Exercise details:
Below are the entries to work from; restate word for word the portion that opens with the line containing "def State.slotTurn (s" and closes with the line containing "of every port", keeping both.

Given information:
/-- A message for a car waits at the port toward it for slots of its owner (R514, R517). -/
def State.sendTo (s : State) (car type owner : Nat) (b : List Nat) : State :=
  match s.routeTo car with
  | none => s
  | some p => s.modPort p (fun q => { q with outq := q.outq ++ flitsOf type owner car s.fab.car b })

/-- A control message to some cars. -/
def State.tell (s : State) (cars : List Nat) (b : List Nat) : State := cars.foldl (fun t c => t.sendTo c 4 0xFF b) s

/-- The other participants of a guest's collectives that are reachable (R526). -/
def State.partners (s : State) (g : Nat) : List Nat := s.reachable.filter (fun c => bitOf c (s.fab.grp.get {} g).memb)

/-- The content of a remote access: its number, its place, what it does, its data. -/
def RemReq.payload (r : RemReq) : List Nat := toLe 8 r.id ++ toLe 8 r.pa ++ [r.kind, r.op, r.len] ++ r.data ++ r.cmp

/-- The tenant of the guest of a core. -/
def State.tenantOf (s : State) (c : Nat) : Nat := (s.guestAt (s.coreAt c).guest).gc.tenant

/-- The owner of a slot of a port's wheel (R517). -/
def Port.owner (q : Port) (slot : Nat) : Nat := bitsOf (8 * (slot % 8) + 7) (8 * (slot % 8)) (q.wheel.getD (slot / 8) 0).toNat

/-- Take out the first element that meets a test. -/
def dropFirst {α : Type} (p : α → Bool) : List α → List α
  | [] => []
  | x :: t => if p x then t else x :: dropFirst p t

/-- A remote access that waits for a slot of its tenant at a port (R514, R517). -/
def State.askNext (s : State) (p owner : Nat) : Option RemReq :=
  s.fab.reqs.find? (fun r => !r.sent && r.ans.isNone && s.routeTo r.car == some p && s.tenantOf r.core == owner)

/-- One slot of the wheel of a port that is UP (R517). What has to be sent again goes first and in its order (R516), then what
waits for the owner of the slot, then its requests; an IDLE slot with nothing to send carries an idle flit. While 256 flits are
not acknowledged no new one is sent (log entry 115). -/
def State.slotTurn (s : State) (p slot : Nat) : State :=
  let q := s.portAt p
  let o := q.owner slot
  if q.state ≠ 3 then s
  else match q.again with
    | n :: t =>
      match q.kept.find? (fun x => x.1 == n) with
      | none => s.modPort p (fun q => { q with again := t })
      | some x =>
        if x.2.owner = o then
          ({ s with flits := s.flits ++ [(p, q.bytes n slot x.2)] }).modPort p (fun q => { q with
            again := t, retry := min (q.retry + 1) (2 ^ 32 - 1) })
        else s
    | [] =>
      if 256 ≤ q.kept.length then s
      else match q.outq.find? (fun m => m.owner == o) with
        | some m => (s.modPort p (fun q => { q with outq := dropFirst (fun m => m.owner == o) q.outq })).emit p slot m
        | none =>
          if o = 0xFF then s.emit p slot {}
          else match s.askNext p o with
            | none => s
            | some r =>
              let m := flitsOf 1 o r.car s.fab.car r.payload
              let t := (s.modPort p (fun q => { q with outq := m.tail ++ q.outq })).emit p slot (m.headD {})
              { t with fab := { t.fab with reqs := t.fab.reqs.map (fun x => if x.id == r.id then { x with sent := true, port := p } else x) } }

/-- The flit times that have passed at a port (R516): 17/7 ns each at 56 GBd, 2.56 ns at 53.125 GBd. The wheel of every port
counts from TIME 0 (log entry 115). -/
def State.flitTimes (s : State) (q : Port) : Nat :=
  if q.rate then 28 * s.fineTime.1 / (17 * s.fineTime.2) else 100 * s.fineTime.1 / (64 * s.fineTime.2)

/-- The slots of a port whose times have come. -/
def State.portTurns (s : State) (p : Nat) : State :=
  let q := s.portAt p
  if q.state ≠ 3 then s
  else
    let n := s.flitTimes q
    ((List.range (n - q.flitAt)).foldl (fun t i => t.slotTurn p ((q.flitAt + i) % 32)) s).modPort p (fun q => { q with flitAt := n })

/-- The failing check of an access to window w of this car, or none (R522, R529). -/
def State.winCheck (s : State) (tenant w off len : Nat) (write : Bool) : Option Nat :=
  let f := s.fab.wins.get {} w
  let g := (s.guestAt f.guest).gc
  let valid := f.en && g.en && g.tenant == f.tenant &&
    decide ((f.base + f.size) * 2 ^ 21 ≤ s.memEnd)
  if !valid then some 1
  else if f.size * 2 ^ 21 < off + len then some 2
  else if tenant ≠ f.tenant then some 3
  else if write && !f.w then some 4
  else none

/-- The physical address, guest and key selector of a checked access to a window (R522). -/
def State.winPlace (s : State) (w off : Nat) : Nat × Nat × Nat :=
  let f := s.fab.wins.get {} w
  let enc := f.enc || (s.guestAt f.guest).gc.cls == 3
  (f.base * 2 ^ 21 + off, f.guest, if enc then f.guest else 16)

/-- Log the first remote failure since the last read (R523). -/
def State.fabLogPut (s : State) (why pa : Nat) : State :=
  if s.fab.log = 0 then
    { s with fab := { s.fab with log := BitVec.ofNat 64 (why * 2 ^ 61 + bitsOf 51 49 pa * 2 ^ 52 + pa % 2 ^ 52) } }
  else s

/-- Bring a remote request, once for each different access of a command, to the port toward its car, where it waits for a
slot of its tenant (R514, R517), or find its answer: `cWAIT` while it is unanswered. kind 0 read, 1 write, 2 atomic, 3 compare-and-swap. -/
def State.remote (s : State) (core tag pa len kind op : Nat) (data cmp : List Nat) : State × Except Nat (List Nat) :=
  let car := bitsOf 51 49 pa
  match s.fab.reqs.find? (fun r => r.core == core && r.tag == tag && r.pa == pa && r.len == len && r.kind == kind &&
      r.op == op && r.data == data && r.cmp == cmp) with
  | some r =>
    match r.ans with
    | none => (s, .error cWAIT)
    | some (true, d) => (s, .ok d)
    | some (false, _) => (s, .error cFABERR)
  | none =>
    match s.routeTo car with
    | none => (s.fabLogPut 7 pa, .error cFABERR)
    | some p =>
      let r : RemReq := { id := s.fab.nextId, car := car, pa := pa, port := p, core := core, tag := tag, len := len,
                          kind := kind, op := op, data := data, cmp := cmp }
      ({ s with fab := { s.fab with reqs := s.fab.reqs ++ [r], nextId := s.fab.nextId + 1 } }, .error cWAIT)

/-- Forget the answered remote requests of one command. -/
def State.remDone (s : State) (core tag : Nat) : State :=
  { s with fab := { s.fab with reqs := s.fab.reqs.filter (fun r => !(r.core == core && r.tag == tag)) } }

/-! ### Accesses that Bowline and the command processor make for a guest (R364, R399) -/

/-- Translate a GVA of guest g outside any core. -/
def State.gResolve (s : State) (g va kind : Nat) : State × Except Nat Tgt :=
  if 2 ^ 48 ≤ va then (s, .error cNOTMAP)
  else if inAperture va then (s, .error cNOTMAP)
  else
    let r := s.walk g 0 va kind
    (r.1, match r.2 with
      | .error x => .error x
      | .ok e =>
        match e.deny kind with
        | some x => .error x
        | none => .ok (e.tgt va))

/-- Read pieces for guest g, charged at point 8 of die 0. -/
def State.gReadP (s : State) (g : Nat) : List (Nat × Nat) → State × Except (Nat × Nat) (List Nat)
  | [] => (s, .ok [])
  | (a, n) :: t =>
    let r := s.gResolve g a 1
    match r.2 with
    | .error x => (r.1, .error (x, a))
    | .ok tg =>
      let s1 := r.1.charge 0 8 g (unitsOf n)
      let r2 : State × Option (List Nat) := match tg with
        | .mem pa sel => s1.homeRead g sel pa n
        | .unc pa sel => s1.uncRead g sel pa n
        | _ => (s1, none)
      match r2.2, tg with
      | some b, _ =>
        let r3 := r2.1.gReadP g t
        (r3.1, match r3.2 with | .ok b' => .ok (b ++ b') | .error e => .error e)
      | none, .mem _ _ => (r2.1, .error (cMEMUE, a))
      | none, .unc _ _ => (r2.1, .error (cMEMUE, a))
      | none, _ => (r2.1, .error (cPROT, a))

/-- Read n bytes of guest g's address space for the command processor, Bowline or the host. -/
def State.gRead (s : State) (g va n : Nat) : State × Except (Nat × Nat) (List Nat) := s.gReadP g (linePieces va n)

/-- Write pieces for guest g, charged at an initiator point. -/
def State.gWriteP (s : State) (g die point : Nat) : List (Nat × Nat) → List Nat → State × Except (Nat × Nat) Unit
  | [], _ => (s, .ok ())
  | (a, n) :: t, b =>
    let r := s.gResolve g a 6
    match r.2 with
    | .error x => (r.1, .error (x, a))
    | .ok tg =>
      let s1 := r.1.charge die point g (unitsOf n)
      let r2 : State × Except Nat Unit := match tg with
        | .mem pa sel => let w := s1.homeWrite g sel pa (b.take n); (w.1, if w.2 then .ok () else .error cMEMUE)
        | .unc pa sel => let w := s1.uncWrite g sel pa (b.take n); (w.1, if w.2 then .ok () else .error cMEMUE)
        | _ => (s1, .error cPROT)
      match r2.2 with
      | .error x => (r2.1, .error (x, a))
      | .ok () => r2.1.gWriteP g die point t (b.drop n)

/-- Write bytes of guest g's address space for the command processor, Bowline or the host, charged at point 8 of die 0. -/
def State.gWrite (s : State) (g va : Nat) (b : List Nat) : State × Except (Nat × Nat) Unit :=
  s.gWriteP g 0 8 (linePieces va b.length) b

/-! ### Replay capture (R490) -/

/-- Core c runs a member of a replay. -/
def State.replaying (s : State) (c : Nat) : Bool :=
  let k := s.coreAt c
  let x := s.guestAt k.guest
  x.rpl.busy && x.nodes.any (fun n => n.id == k.rcd && n.replay)

/-- A replay pass of guest g is to end for a reason; the first one stands (R489). -/
def State.replayEnd (s : State) (g reason : Nat) : State :=
  s.modGuest g (fun x => { x with rpl := { x.rpl with reason := if x.rpl.reason = 0 then reason else x.rpl.reason } })

/-- Read a page of memory line by line for guest g. -/
def State.pageRead (s : State) (g sel pa : Nat) : List Nat → State × List Nat
  | [] => (s, [])
  | i :: t =>
    let r := s.homeRead g sel (pa + 128 * i) 128
    let r2 := r.1.pageRead g sel pa t
    (r2.1, r.2.getD (List.replicate 128 0) ++ r2.2)

/-- Before the first write of a member to a page, Bowline copies the page to the snapshot area (R490 step 4). -/
def State.capture (s : State) (c : Nat) (t : Tgt) : State :=
  match t with
  | .mem pa sel =>
    if !s.replaying c then s
    else
      let g := (s.coreAt c).guest
      let r := (s.guestAt g).rpl
      let page := pa / 4096 * 4096
      if r.shots.any (fun x => x.1 == page) then s
      else
        let d := s.pageRead g sel page (List.range 32)
        ((d.1.gWrite g (4096 * (r.snap + r.winPages + r.shots.length)) d.2).1).modGuest g
          (fun x => { x with rpl := { x.rpl with shots := x.rpl.shots ++ [(page, sel)] } })
  | _ => s

/-- The REASON with which an access of core c ends the pass of a replay, 0 for none: 3 for a remote, uncached or device access
of a member, 2 for its first write to a page when the snapshot area is full (R489, R490). -/
def State.replayBar (s : State) (c : Nat) (write : Bool) (t : Tgt) : Nat :=
  let r := (s.guestAt (s.coreAt c).guest).rpl
  if !s.replaying c then 0
  else match t with
  | .spad _ _ => 0
  | .mem pa _ =>
    if write && !(r.shots.any (fun x => x.1 == pa / 4096 * 4096)) && decide (r.pages ≤ r.winPages + r.shots.length) then 2 else 0
  | _ => 3

/-- An access of core c under the guard of a replay (R490): one that ends the pass is not performed (its member is terminated;
the cause is what the engine's command would end with, and dies with it), and a write waits for the copy of its page. -/
def State.guarded {α : Type} (s : State) (c : Nat) (write : Bool) (t : Tgt) (f : State → State × Except Nat α) :
    State × Except Nat α :=
  let r := s.replayBar c write t
  if r = 0 then f (if write then s.capture c t else s)
  else (s.replayEnd (s.coreAt c).guest r, .error cFABERR)

/-! ### Access to a target -/

/-- Read one byte of a scratchpad. -/
def State.spadGet (s : State) (c o : Nat) : Nat := ((s.coreAt c).spad.get 0 o).toNat

/-- Write a list of bytes to a scratchpad. A zero byte is not listed. -/
def spadPut (t : Tab Byte) (o : Nat) : List Nat → Tab Byte
  | [] => t
  | b :: r => spadPut (if b % 256 = 0 then t.del o else t.set o (BitVec.ofNat 8 b)) (o + 1) r

/-- An uncorrectable error stands in n bytes of a scratchpad. -/
def Core.spadBad (k : Core) (o n : Nat) : Bool := k.badWords.any (fun w => decide (8 * w < o + n) && decide (o < 8 * w + 8))

/-- Read n bytes of a target within one line. -/
def State.tgtRead (s : State) (c tag : Nat) (t : Tgt) (n : Nat) : State × Except Nat (List Nat) :=
  let g := (s.coreAt c).guest
  match t with
  | .spad k o =>
    if (s.coreAt k).spadBad o n then (s.logArray k (spadPa k o), .error cMEMUE)
    else (s.netUse c k, .ok ((List.range n).map (fun i => s.spadGet k (o + i))))
  | .mem pa sel => let r := s.homeRead g sel pa n; (r.1, match r.2 with | some b => .ok b | none => .error cMEMUE)
  | .unc pa sel => let r := s.uncRead g sel pa n; (r.1, match r.2 with | some b => .ok b | none => .error cMEMUE)
  -- what a device register returns is not described: a free value (log entry 10)
  | .dev _ => (s.tickFree, .ok ((List.range n).map (fun i => (Config.freeByte s.free (100 + i)).toNat)))
  | .rem pa =>
    if bitsOf 51 49 pa = s.fab.car then
      let w := bitsOf 48 44 pa
      let off := bitsOf 43 0 pa
      match s.winCheck (s.tenantOf c) w off n false with
      | some y => (s.fabLogPut y pa, .error cFABERR)
      | none =>
        let p := s.winPlace w off
        let r := s.homeRead p.2.1 p.2.2 p.1 n
        (r.1, match r.2 with | some b => .ok b | none => .error cFABERR)
    else s.remote c tag pa n 0 0 [] []

/-- Write bytes to a target within one line. -/
def State.tgtWrite (s : State) (c tag : Nat) (t : Tgt) (b : List Nat) : State × Except Nat Unit :=
  let g := (s.coreAt c).guest
  match t with
  | .spad k o => ((s.netUse c k).modCoreAt k (fun x => { x with spad := spadPut x.spad o b }), .ok ())
  | .mem pa sel => let r := s.homeWrite g sel pa b; (r.1, if r.2 then .ok () else .error cMEMUE)
  | .unc pa sel => let r := s.uncWrite g sel pa b; (r.1, if r.2 then .ok () else .error cMEMUE)
  | .dev _ => (s, .ok ())
  | .rem pa =>
    if bitsOf 51 49 pa = s.fab.car then
      let w := bitsOf 48 44 pa
      let off := bitsOf 43 0 pa
      match s.winCheck (s.tenantOf c) w off b.length true with
      | some y => (s.fabLogPut y pa, .error cFABERR)
      | none =>
        let p := s.winPlace w off
        let r := s.homeWrite p.2.1 p.2.2 p.1 b
        (r.1, if r.2 then .ok () else .error cFABERR)
    else
      let r := s.remote c tag pa b.length 1 0 b []
      (r.1, match r.2 with | .ok _ => .ok () | .error x => .error x)

/-- Read the pieces of an access; an error carries the GVA of its first failing byte (R382). -/
def State.vaReadP (s : State) (c tag kind : Nat) : List (Nat × Nat) → State × Except (Nat × Nat) (List Nat)
  | [] => (s, .ok [])
  | (a, n) :: t =>
    let r := s.resolve c a kind
    match r.2 with
    | .error x => (r.1, .error (x, a))
    | .ok tg =>
      let r2 := r.1.guarded c false tg (fun s => s.tgtRead c tag tg n)
      match r2.2 with
      | .error x => (r2.1, .error (x, a))
      | .ok b =>
        let r3 := r2.1.vaReadP c tag kind t
        (r3.1, match r3.2 with | .ok b' => .ok (b ++ b') | .error e => .error e)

The completed task:
def State.slotTurn (s : State) (p slot : Nat) : State :=
  let q := s.portAt p
  let o := q.owner slot
  if q.state ≠ 3 then s
  else match q.again with
    | n :: t =>
      match q.kept.find? (fun x => x.1 == n) with
      | none => s.modPort p (fun q => { q with again := t })
      | some x =>
        if x.2.owner = o then
          ({ s with flits := s.flits ++ [(p, q.bytes n slot x.2)] }).modPort p (fun q => { q with
            again := t, retry := min (q.retry + 1) (2 ^ 32 - 1) })
        else s
    | [] =>
      if 256 ≤ q.kept.length then s
      else match q.outq.find? (fun m => m.owner == o) with
        | some m => (s.modPort p (fun q => { q with outq := dropFirst (fun m => m.owner == o) q.outq })).emit p slot m
        | none =>
          if o = 0xFF then s.emit p slot {}
          else match s.askNext p o with
            | none => s
            | some r =>
              let m := flitsOf 1 o r.car s.fab.car r.payload
              let t := (s.modPort p (fun q => { q with outq := m.tail ++ q.outq })).emit p slot (m.headD {})
              { t with fab := { t.fab with reqs := t.fab.reqs.map (fun x => if x.id == r.id then { x with sent := true, port := p } else x) } }

/-- The flit times that have passed at a port (R516): 17/7 ns each at 56 GBd, 2.56 ns at 53.125 GBd. The wheel of every port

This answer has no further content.